Ask HN: What's your favourite non-US movie/series and why? - yesenadam
Preferably non-USA, preferably not in English. They&#x27;re already vastly overrepresented in online lists. Your favourite, or maybe top 3, and why. Thank you!
======
yesenadam
_Die Wand_ ( _The Wall_ , 2012, Austria) - A woman on holiday in the mountains
is suddenly trapped behind an invisible wall, with only animals as
companions... The movie goes deep into human nature, how we live with nature
and other life forms, and is comparably profound with the best writing on
those subjects. Incredible.

 _The Sea That Thinks_ (2000, Netherlands) - About the self, self-reference,
meta-(meta-meta-)narrative, consciousness, illusion.. Wonderfully well-
constructed.

2 of Kurosawa's: _Dersu Uzala_ (1974), the story of the friendship of a
Russian military map-maker and a Siberian hunter. Fascinating encounter of
city man and nomadic hunter, two incompatible modes of living. (I think Yoda
is based on Dersu, as _Star Wars_ was based on _Hidden Fortress_ ) ..and
_Ikiru_ (1952), about a boring goverment office worker who learns he's dying
and wants to do something meaningful with his life at last.

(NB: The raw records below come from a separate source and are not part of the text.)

/-! ## Secure channels and associations (05_secure_channels, 06_key_rollover) -/

/-- A secure channel entry (R146). An entry in the table is VALID. -/
structure Sc where
  /-- The SCI's eight wire bytes, byte 0 lowest. -/
  sci : Nat
  /-- The SA in each AN slot (SLOTn_VALID is presence). -/
  slot0 : Option Nat := none
  slot1 : Option Nat := none
  slot2 : Option Nat := none
  slot3 : Option Nat := none
  /-- DIR: true for receive. -/
  receive : Bool
  suite : Nat
  co : Nat
  replayProtect : Bool
  accord : Bool
  /-- ENC_AN; 4 while an Accord transmit SC has no encoding slot (07 R227). -/
  encAn : Nat := 0
  includeSci : Bool
  es : Bool
  scb : Bool
  tagsInClear : Nat
  tenant : Nat
  port : Nat
  replayWindow : Nat
  /-- OVERLAP in units of 100 ms. -/
  overlap : Nat
  nextAn : Nat := 0
  armedPn : Bool := false
  armedTime : Bool := false
  /-- A scheduled ROLL has fired since ARMED_TIME was set (R192, R193). -/
  rollFired : Bool := false
  /-- The entry has failed parity and is not rewritten yet (R165). -/
  parityFailed : Bool := false
  deriving DecidableEq, Repr

/-- The four counters of an SA or SC record (R172, R175). -/
structure Counts where
  c0 : Nat := 0
  c1 : Nat := 0
  c2 : Nat := 0
  c3 : Nat := 0
  incomplete : Bool := false
  deriving DecidableEq, Repr

/-- A security association entry (R147). An entry in the table is VALID or draining (R171). -/
structure Sa where
  /-- Bytes 0 to 31 as one little-endian number. -/
  key : Nat
  nextPn : Nat
  /-- LOW_PN on receive, THRESHOLD on transmit. -/
  low : Nat
  salt : Nat
  ssci : Nat
  receive : Bool
  key128 : Bool
  accord : Bool
  exhausted : Bool := false
  retiring : Bool := false
  statsIncomplete : Bool := false
  failed : Bool := false
  failedOrphan : Bool := false
  parentSlot : Nat
  parentIsRoot : Bool
  parentGen : Nat
  an : Nat
  /-- The SC whose slot holds the SA. -/
  sc : Nat
  /-- CHECK does not match bytes 0 to 87 (R147, R163 step 3). -/
  corrupt : Bool := false
  /-- Transmit: the slot was the encoding slot and no longer is (TX_SUPERSEDED, R170). -/
  superseded : Bool := false
  /-- SA_PN_THRESHOLD has been posted (R158). -/
  thresholdTold : Bool := false
  /-- The millisecond at which the overlap window ends, while it runs (R189). -/
  deadline : Option Nat := none
  /-- The slot is invalid and the entry waits for its last frames (R171). -/
  draining : Bool := false
  /-- The deltas of R172. -/
  deltas : Counts := {}
  deriving DecidableEq, Repr

/-- Secure channels, associations and their statistics. -/
structure Channels where
  scs : Table Sc := .empty
  sas : Table Sa := .empty
  /-- Deltas read by a flush and not yet swept (R173, 10 R323). -/
  merge : Table Counts := .empty
  /-- The SA records of the statistics region (R173). -/
  saTotals : Table Counts := .empty
  /-- The SC totals records (R175). -/
  scTotals : Table Counts := .empty
  /-- SA_FLUSH_STATUS.SATURATED and STRETCHED. -/
  saturated : Nat := 0
  stretched : Bool := false
  /-- SCs of Accord whose SA has reached its threshold or failed, for CPU_ACC to rekey (07 R232). -/
  rekeyDue : List Nat := []
  deriving DecidableEq, Repr

/-! ## Accord (07_accord) -/

/-- A community (R202, R204). -/
structure Community where
  id : Nat
  suite : Nat
  co : Nat
  /-- ROLL_MODE: AT_TIME when true. -/
  atTime : Bool
  keySlot : Nat
  portMask : Nat
  replayWindow : Nat
  /-- OVERLAP and HOLD in units of 100 ms. -/
  overlap : Nat
  hold : Nat
  rekey : Nat
  rxQueue : Nat
  rxBuffered : Bool
  rxMeterEn : Bool
  rxMeter : Nat
  rollLead : Nat
  owner : Nat
  /-- A DELETE has been accepted and the teardown of R207 has not ended. -/
  tearing : Bool := false
  /-- The key slot has been found unusable (R237). -/
  keyLost : Bool := false
  /-- SEQ of the last message sent, by line port (R209). -/
  seqs : Table Nat := .empty
  deriving DecidableEq, Repr

/-- Where an exchange stands (R226). -/
inductive Stage
  | offered | confirmed | accepted | done
  deriving DecidableEq, Repr

/-- An exchange with a peer (R226). -/
structure Exchange where
  /-- EXCHANGE, chosen by the initiator. -/
  number : Nat
  initiator : Bool
  stage : Stage
  /-- The agreement is an initial one, or one after a reappearance (R227, R233), or a rekey (R232). -/
  rekey : Bool
  /-- The receive and transmit slots of the new SAs, and the SAs once written. -/
  rxAn : Nat := 0
  txAn : Nat := 0
  rxSa : Option Nat := none
  txSa : Option Nat := none
  /-- The exchange created the peer's SCs and line direct entry (R227). -/
  created : Bool := false
  /-- The generation of the connectivity key at the start (R251). -/
  keyGen : Nat := 0
  /-- The private values drawn: nonce, X25519 key, ML-KEM key or shared secret. -/
  nonce : Nat := 0
  x25519 : Nat := 0
  kem : Nat := 0
  /-- Header and body of the OFFER and the ACCEPT (R217, R219). -/
  offer : Bytes := []
  accept : Bytes := []
  confirm : Bytes := []
  /-- PRK of R217 once derived. -/
  prk : Nat := 0
  /-- The last message sent, for resends, and the last one received (R220). -/
  sent : Bytes := []
  last : Bytes := []
  resends : Nat := 0
  /-- ROLL: its TIME, and whether its ACK is awaited (R230). -/
  rollSec : Nat := 0
  rollNs : Nat := 0
  rollWait : Bool := false
  /-- A responder's OFFER waits for the entropy unit (R236). -/
  waits : Bool := false
  /-- A frame has verified under its receive SA since a restart of CPU_ACC ended it (R238). -/
  verified : Bool := false
  deriving DecidableEq, Repr

/-- States of a peer entry (R224); FREE is no entry. -/
inductive PeerState
  | discovered | active | lost | suppressed
  deriving DecidableEq, Repr

/-- A peer (R202, R222, R224, R240). -/
structure Peer where
  community : Nat
  port : Nat
  mac : Nat
  state : PeerState
  deviceId : Nat
  epoch : Nat
  seq : Nat
  helloMs : Nat := 250
  localPi : Nat
  peerPi : Nat := 0
  txSc : Option Nat := none
  rxSc : Option Nat := none
  agreements : Nat := 0
  /-- Milliseconds of the last valid HELLO and the last agreement. -/
  seenMs : Nat
  agreedMs : Nat := 0
  lastFail : Nat := 0
  exchange : Option Exchange := none
  /-- An opening waits for its turn (R235, R236): the REKEY flag. -/
  wish : Option Bool := none
  /-- A backoff runs, with the REKEY flag of the next opening, and the number of timeouts in a row (R228). -/
  backoff : Option Bool := none
  timeouts : Nat := 0
  /-- The wait of 1 s in DISCOVERED runs (R224). -/
  waiting : Bool := false
  /-- After a reappearance: the SAs of the old epoch, to retire after HOLD (R233). -/
  oldRx : List Nat := []
  /-- The peer's SCI must be written at the next switch (R233). -/
  newSci : Bool := false
  /-- An exchange ended by a restart of CPU_ACC left SAs to look at (R238). -/
  leftover : Option Exchange := none
  /-- A rekey that the domain scheduled: the instant of its switch (13 R414). -/
  rollAt : Option (Nat × Nat) := none
  deriving DecidableEq, Repr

Series: My favourites are from France ( _Engrenages_ , _Les hommes de l’ombre_
, _Le Bureau des Légendes_ , _Un Village Français_ ) and Denmark ( _Borgen_ ,
_Arvingerne_ , _Herrens veje_ / _Ride Upon the Storm_ ). Maybe _Un Village
Français_ gets my top vote, the epic (7 seasons) story of a French village
under Nazi occupation - the politicians, Resistance, communists, militia,
Nazis, collaborators, Jews, businessmen etc. Unforgettably touching.